Work to complete: The answer must consist of every line from the data that holds "splitOp".

Exercise data:
-- ==== Sys2Proof/Machine/Tiles.lean ====
section
/-!
DEFINITION. Matrix tiles and the cluster's requantiser: passes (R94, R95, R102 to R108), table loads (R98), preloads
(R103), drains (R104, R48, R112), comparisons (R57 to R59), residue failures (R55, R111) and requantised units (R64, R65).
-/

namespace Sys2Proof.Machine

/-! ### Splitting an operation into passes -/

/-- The tile of its operation's mask that runs a pass. -/
def jobMask (j : Job) : Nat := fld j.desc 256 32

/-- A tile operation as read at its start (R56): at its dispatch, or now for one that still waits at the head of a queue. -/
def State.opOf (s : State) (j : Job) : TileOp := j.top.getD (s.tileOpOf j.desc)

/-- Argument block and operands of a pass: the wide pair's for the wide pass of a comparison. -/
def TileOp.args (o : TileOp) (wide : Bool) : TArgs := if wide then o.w else o.a
def TileOp.left (o : TileOp) (wide : Bool) : Tens := if wide then o.wa else o.ta
def TileOp.right (o : TileOp) (wide : Bool) : Tens := if wide then o.wb else o.tb

/-- Exponent of what a pass drains (R48). -/
def TileOp.ex (o : TileOp) (wide : Bool) : Int := (o.left wide).h.et + (o.right wide).h.et

/-- Passes that the idle tiles of a mask are given, where TIL_CTL.PREFILL is 1: their rising ramps begin with filler
(R109), and with them the cluster's activity (R173). -/
def State.prefill (s : State) (c : Nat) (j : Job) (ts : List Nat) : State :=
  let go := if fld j.ctl 2 1 = 1 then ts.filter fun t => ((s.clus c).tileAt t).act = .gated else []
  if go.isEmpty then s
  else
    (s.onClus c fun x =>
      { (go.foldl (fun x t => x.setTile t { x.tileAt t with act := .filling }) x) with
        notice := x.notice.map fun v => { v with active := true } }).tally (R.tilRamps c) go.length

/-- Passes join their tiles in ascending order (R94); in a comparison each narrow pass is followed by its wide one. -/
def State.splitOp (s : State) (c : Nat) (j : Job) (cmp : Bool) : State :=
  let a := (s.opOf j).a
  let cnt := a.passes
  let s := s.prefill c j ((maskTiles (jobMask j)).take cnt)
  let s := s.onClus c fun x => (List.range cnt).foldl (fun x q =>
    let t := passTile (jobMask j) q
    let y := x.tileAt t
    let p : Pass := ⟨j.n, q, a.bi q, a.bj q, false⟩
    x.setTile t { y with waiting := y.waiting ++ (if cmp then [p, { p with wide := true }] else [p]) }) x
  s.onJob c j.n fun k => { k with ph := .given, passes := if cmp then 2 * cnt else cnt }

/-- TILE_OP (R94): the operation in flight is split into passes over the tiles of its mask. -/
def execTileOp (c : Cluster) (n : Nat) (s : State) : Host.Outcome State Fault Refusal :=
  match s.runJob c.val n 0x01 with
  | some j => .next ((s.splitOp c.val j false).heads c.val)
  | none => .next s

/-- TILE_CMP (R57): as TILE_OP, with a narrow and a wide pass for each block, and a comparison begun at its engine. -/
def execTileCmp (c : Cluster) (n : Nat) (s : State) : Host.Outcome State Fault Refusal :=
  match s.runJob c.val n 0x02 with
  | some j =>
    let s := s.splitOp c.val j true
    .next ((s.onVe c.val (tbodyOf j.desc).ve fun v => { v with cmp := some ⟨n, 0, 0, 0, 0, 0, 0⟩ }).heads c.val)
  | none => .next s

/-! ### Tables, preloads and the start of a pass -/

/-- Whether a pass's operands are both integers, which bypass the decoders (R98). -/
def State.noTables (s : State) (j : Job) (wide : Bool) : Bool :=
  let o := s.opOf j
  !(o.left wide).h.isQ && !(o.right wide).h.isQ

/-- The first pass that a tile operation at the head of a queue will give a tile (R98). -/
def State.headPass (s : State) (c t : Nat) : Option (Pass × Job) :=
  let x := s.clus c
  ((List.finRange 8).filterMap fun q => (x.qAt q).head?).findSome? fun j =>
    let m := jobMask j
    if isTileOp (fld j.desc 0 8) && m.testBit t then
      let a := (s.opOf j).a
      let q := ((maskTiles m).idxOf? t).getD 0
      if q < a.passes then some (⟨j.n, q, a.bi q, a.bj q, false⟩, j) else none
    else none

Task output:
def State.splitOp (s : State) (c : Nat) (j : Job) (cmp : Bool) : State :=
  | some j => .next ((s.splitOp c.val j false).heads c.val)
    let s := s.splitOp c.val j true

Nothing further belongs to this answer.